Freud's Moses-Studie Als Tagtraum: By Ilse Grubrich-Simitis. Frankfurt: Verlag Internationale Psychoanalyse, 1991, 350 pp., $50.00.

Review by:
Martin S. Bergmann

The unconscious connection between the inner life of the creator and the literary product is the special domain of psychoanalysis as it is applied to creative individuals. Why Freud chose to devote the energy of his last years (1936–1939) to a historical and psychoanalytic study of Moses has intrigued Freud's biographers and many others. Freud's historical digression is particularly puzzling since his reformulation of the structural viewpoint in 1926 demanded a reevaluation of psychoanalytic theory, dream interpretation, and especially psychoanalytic technique. All these issues were put aside by Freud in favor of the Moses study. Only recently two other books devoted to this subject appeared (Rice, 1990); (Yerushalmi, 1991), and now the work under review which represents an enlarged version of the author's Freud anniversary lecture.
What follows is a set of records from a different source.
-- ## `setEngine`

@[simp] theorem State.setEngine_tick (s : State) (e : Nat) (x : EngineSt) : (s.setEngine e x).tick = s.tick := rfl
@[simp] theorem State.setEngine_agenda (s : State) (e : Nat) (x : EngineSt) : (s.setEngine e x).agenda = s.agenda := rfl
@[simp] theorem State.setEngine_ev (s : State) (e : Nat) (x : EngineSt) : (s.setEngine e x).ev = s.ev := rfl
@[simp] theorem State.setEngine_cur (s : State) (e : Nat) (x : EngineSt) : (s.setEngine e x).cur = s.cur := rfl
@[simp] theorem State.setEngine_curFx (s : State) (e : Nat) (x : EngineSt) : (s.setEngine e x).curFx = s.curFx := rfl
@[simp] theorem State.setEngine_curDie (s : State) (e : Nat) (x : EngineSt) : (s.setEngine e x).curDie = s.curDie := rfl
@[simp] theorem State.setEngine_nextId (s : State) (e : Nat) (x : EngineSt) : (s.setEngine e x).nextId = s.nextId := rfl
@[simp] theorem State.setEngine_now (s : State) (e : Nat) (x : EngineSt) : (s.setEngine e x).now = s.now := rfl
@[simp] theorem State.setEngine_timeBase (s : State) (e : Nat) (x : EngineSt) : (s.setEngine e x).timeBase = s.timeBase := rfl
@[simp] theorem State.setEngine_mmio (s : State) (e : Nat) (x : EngineSt) : (s.setEngine e x).mmio = s.mmio := rfl
@[simp] theorem State.setEngine_mem (s : State) (e : Nat) (x : EngineSt) : (s.setEngine e x).mem = s.mem := rfl
@[simp] theorem State.setEngine_burst (s : State) (e : Nat) (x : EngineSt) : (s.setEngine e x).burst = s.burst := rfl
@[simp] theorem State.setEngine_poison (s : State) (e : Nat) (x : EngineSt) : (s.setEngine e x).poison = s.poison := rfl
@[simp] theorem State.setEngine_stale (s : State) (e : Nat) (x : EngineSt) : (s.setEngine e x).stale = s.stale := rfl
@[simp] theorem State.setEngine_keySlots (s : State) (e : Nat) (x : EngineSt) : (s.setEngine e x).keySlots = s.keySlots := rfl
@[simp] theorem State.setEngine_keyLoad (s : State) (e : Nat) (x : EngineSt) : (s.setEngine e x).keyLoad = s.keyLoad := rfl
@[simp] theorem State.setEngine_removedPch (s : State) (e : Nat) (x : EngineSt) : (s.setEngine e x).removedPch = s.removedPch := rfl
@[simp] theorem State.setEngine_retiredRows (s : State) (e : Nat) (x : EngineSt) : (s.setEngine e x).retiredRows = s.retiredRows := rfl
@[simp] theorem State.setEngine_removedUnits (s : State) (e : Nat) (x : EngineSt) : (s.setEngine e x).removedUnits = s.removedUnits := rfl
@[simp] theorem State.setEngine_cores (s : State) (e : Nat) (x : EngineSt) : (s.setEngine e x).cores = s.cores := rfl
@[simp] theorem State.setEngine_clusters (s : State) (e : Nat) (x : EngineSt) : (s.setEngine e x).clusters = s.clusters := rfl
@[simp] theorem State.setEngine_slices (s : State) (e : Nat) (x : EngineSt) : (s.setEngine e x).slices = s.slices := rfl
@[simp] theorem State.setEngine_engTlb (s : State) (e : Nat) (x : EngineSt) : (s.setEngine e x).engTlb = s.engTlb := rfl
@[simp] theorem State.setEngine_walks (s : State) (e : Nat) (x : EngineSt) : (s.setEngine e x).walks = s.walks := rfl
@[simp] theorem State.setEngine_invq (s : State) (e : Nat) (x : EngineSt) : (s.setEngine e x).invq = s.invq := rfl
@[simp] theorem State.setEngine_invHeld (s : State) (e : Nat) (x : EngineSt) : (s.setEngine e x).invHeld = s.invHeld := rfl
@[simp] theorem State.setEngine_buckets (s : State) (e : Nat) (x : EngineSt) : (s.setEngine e x).buckets = s.buckets := rfl
@[simp] theorem State.setEngine_traffic (s : State) (e : Nat) (x : EngineSt) : (s.setEngine e x).traffic = s.traffic := rfl
@[simp] theorem State.setEngine_posts (s : State) (e : Nat) (x : EngineSt) : (s.setEngine e x).posts = s.posts := rfl
@[simp] theorem State.setEngine_pchs (s : State) (e : Nat) (x : EngineSt) : (s.setEngine e x).pchs = s.pchs := rfl
@[simp] theorem State.setEngine_hotWant (s : State) (e : Nat) (x : EngineSt) : (s.setEngine e x).hotWant = s.hotWant := rfl
@[simp] theorem State.setEngine_groups (s : State) (e : Nat) (x : EngineSt) : (s.setEngine e x).groups = s.groups := rfl
@[simp] theorem State.setEngine_teams (s : State) (e : Nat) (x : EngineSt) : (s.setEngine e x).teams = s.teams := rfl
@[simp] theorem State.setEngine_grids (s : State) (e : Nat) (x : EngineSt) : (s.setEngine e x).grids = s.grids := rfl
@[simp] theorem State.setEngine_parts (s : State) (e : Nat) (x : EngineSt) : (s.setEngine e x).parts = s.parts := rfl
@[simp] theorem State.setEngine_saved (s : State) (e : Nat) (x : EngineSt) : (s.setEngine e x).saved = s.saved := rfl
@[simp] theorem State.setEngine_gridNum (s : State) (e : Nat) (x : EngineSt) : (s.setEngine e x).gridNum = s.gridNum := rfl
@[simp] theorem State.setEngine_susp (s : State) (e : Nat) (x : EngineSt) : (s.setEngine e x).susp = s.susp := rfl
@[simp] theorem State.setEngine_endings (s : State) (e : Nat) (x : EngineSt) : (s.setEngine e x).endings = s.endings := rfl
@[simp] theorem State.setEngine_ecmds (s : State) (e : Nat) (x : EngineSt) : (s.setEngine e x).ecmds = s.ecmds := rfl
@[simp] theorem State.setEngine_remotes (s : State) (e : Nat) (x : EngineSt) : (s.setEngine e x).remotes = s.remotes := rfl
@[simp] theorem State.setEngine_wireOut (s : State) (e : Nat) (x : EngineSt) : (s.setEngine e x).wireOut = s.wireOut := rfl
@[simp] theorem State.setEngine_replies (s : State) (e : Nat) (x : EngineSt) : (s.setEngine e x).replies = s.replies := rfl
@[simp] theorem State.setEngine_mcmds (s : State) (e : Nat) (x : EngineSt) : (s.setEngine e x).mcmds = s.mcmds := rfl
@[simp] theorem State.setEngine_fxs (s : State) (e : Nat) (x : EngineSt) : (s.setEngine e x).fxs = s.fxs := rfl
@[simp] theorem State.setEngine_fxWires (s : State) (e : Nat) (x : EngineSt) : (s.setEngine e x).fxWires = s.fxWires := rfl
@[simp] theorem State.setEngine_phasers (s : State) (e : Nat) (x : EngineSt) : (s.setEngine e x).phasers = s.phasers := rfl
@[simp] theorem State.setEngine_phMsgs (s : State) (e : Nat) (x : EngineSt) : (s.setEngine e x).phMsgs = s.phMsgs := rfl
@[simp] theorem State.setEngine_fallow (s : State) (e : Nat) (x : EngineSt) : (s.setEngine e x).fallow = s.fallow := rfl
@[simp] theorem State.setEngine_graces (s : State) (e : Nat) (x : EngineSt) : (s.setEngine e x).graces = s.graces := rfl
@[simp] theorem State.setEngine_queues (s : State) (e : Nat) (x : EngineSt) : (s.setEngine e x).queues = s.queues := rfl
@[simp] theorem State.setEngine_suspends (s : State) (e : Nat) (x : EngineSt) : (s.setEngine e x).suspends = s.suspends := rfl
@[simp] theorem State.setEngine_troughs (s : State) (e : Nat) (x : EngineSt) : (s.setEngine e x).troughs = s.troughs := rfl
@[simp] theorem State.setEngine_graphs (s : State) (e : Nat) (x : EngineSt) : (s.setEngine e x).graphs = s.graphs := rfl
@[simp] theorem State.setEngine_events (s : State) (e : Nat) (x : EngineSt) : (s.setEngine e x).events = s.events := rfl
@[simp] theorem State.setEngine_ctxGen (s : State) (e : Nat) (x : EngineSt) : (s.setEngine e x).ctxGen = s.ctxGen := rfl
@[simp] theorem State.setEngine_preemptAt (s : State) (e : Nat) (x : EngineSt) : (s.setEngine e x).preemptAt = s.preemptAt := rfl
@[simp] theorem State.setEngine_preempts (s : State) (e : Nat) (x : EngineSt) : (s.setEngine e x).preempts = s.preempts := rfl
@[simp] theorem State.setEngine_ended (s : State) (e : Nat) (x : EngineSt) : (s.setEngine e x).ended = s.ended := rfl
@[simp] theorem State.setEngine_tbufs (s : State) (e : Nat) (x : EngineSt) : (s.setEngine e x).tbufs = s.tbufs := rfl
@[simp] theorem State.setEngine_traces (s : State) (e : Nat) (x : EngineSt) : (s.setEngine e x).traces = s.traces := rfl
@[simp] theorem State.setEngine_trial (s : State) (e : Nat) (x : EngineSt) : (s.setEngine e x).trial = s.trial := rfl
@[simp] theorem State.setEngine_stops (s : State) (e : Nat) (x : EngineSt) : (s.setEngine e x).stops = s.stops := rfl
@[simp] theorem State.setEngine_boot (s : State) (e : Nat) (x : EngineSt) : (s.setEngine e x).boot = s.boot := rfl
@[simp] theorem State.setEngine_ckpt (s : State) (e : Nat) (x : EngineSt) : (s.setEngine e x).ckpt = s.ckpt := rfl
@[simp] theorem State.setEngine_ckptWait (s : State) (e : Nat) (x : EngineSt) : (s.setEngine e x).ckptWait = s.ckptWait := rfl
@[simp] theorem State.setEngine_ras (s : State) (e : Nat) (x : EngineSt) : (s.setEngine e x).ras = s.ras := rfl
@[simp] theorem State.setEngine_power (s : State) (e : Nat) (x : EngineSt) : (s.setEngine e x).power = s.power := rfl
All biographers on the subject have agreed that the Nazi victory over Germany and the renewal of its deadly anti-Semitism was the impetus for Freud's last book. However, Ilse Grubrich-Simitis's account in this fine book is both more sensitive and, strictly speaking, more psychoanalytic than any other account. This is a powerful book, written in a haunting, poetic style, with such deep empathy for the aging and besieged Freud that her analysis ultimately becomes a work of homage.

Like many authors before her, Grubrich-Simitis finds that the identification with Moses belongs to the kernel of Freud's self-feelings. When Freud became disillusioned with his father, the exalted image of Moses compensated him for this loss.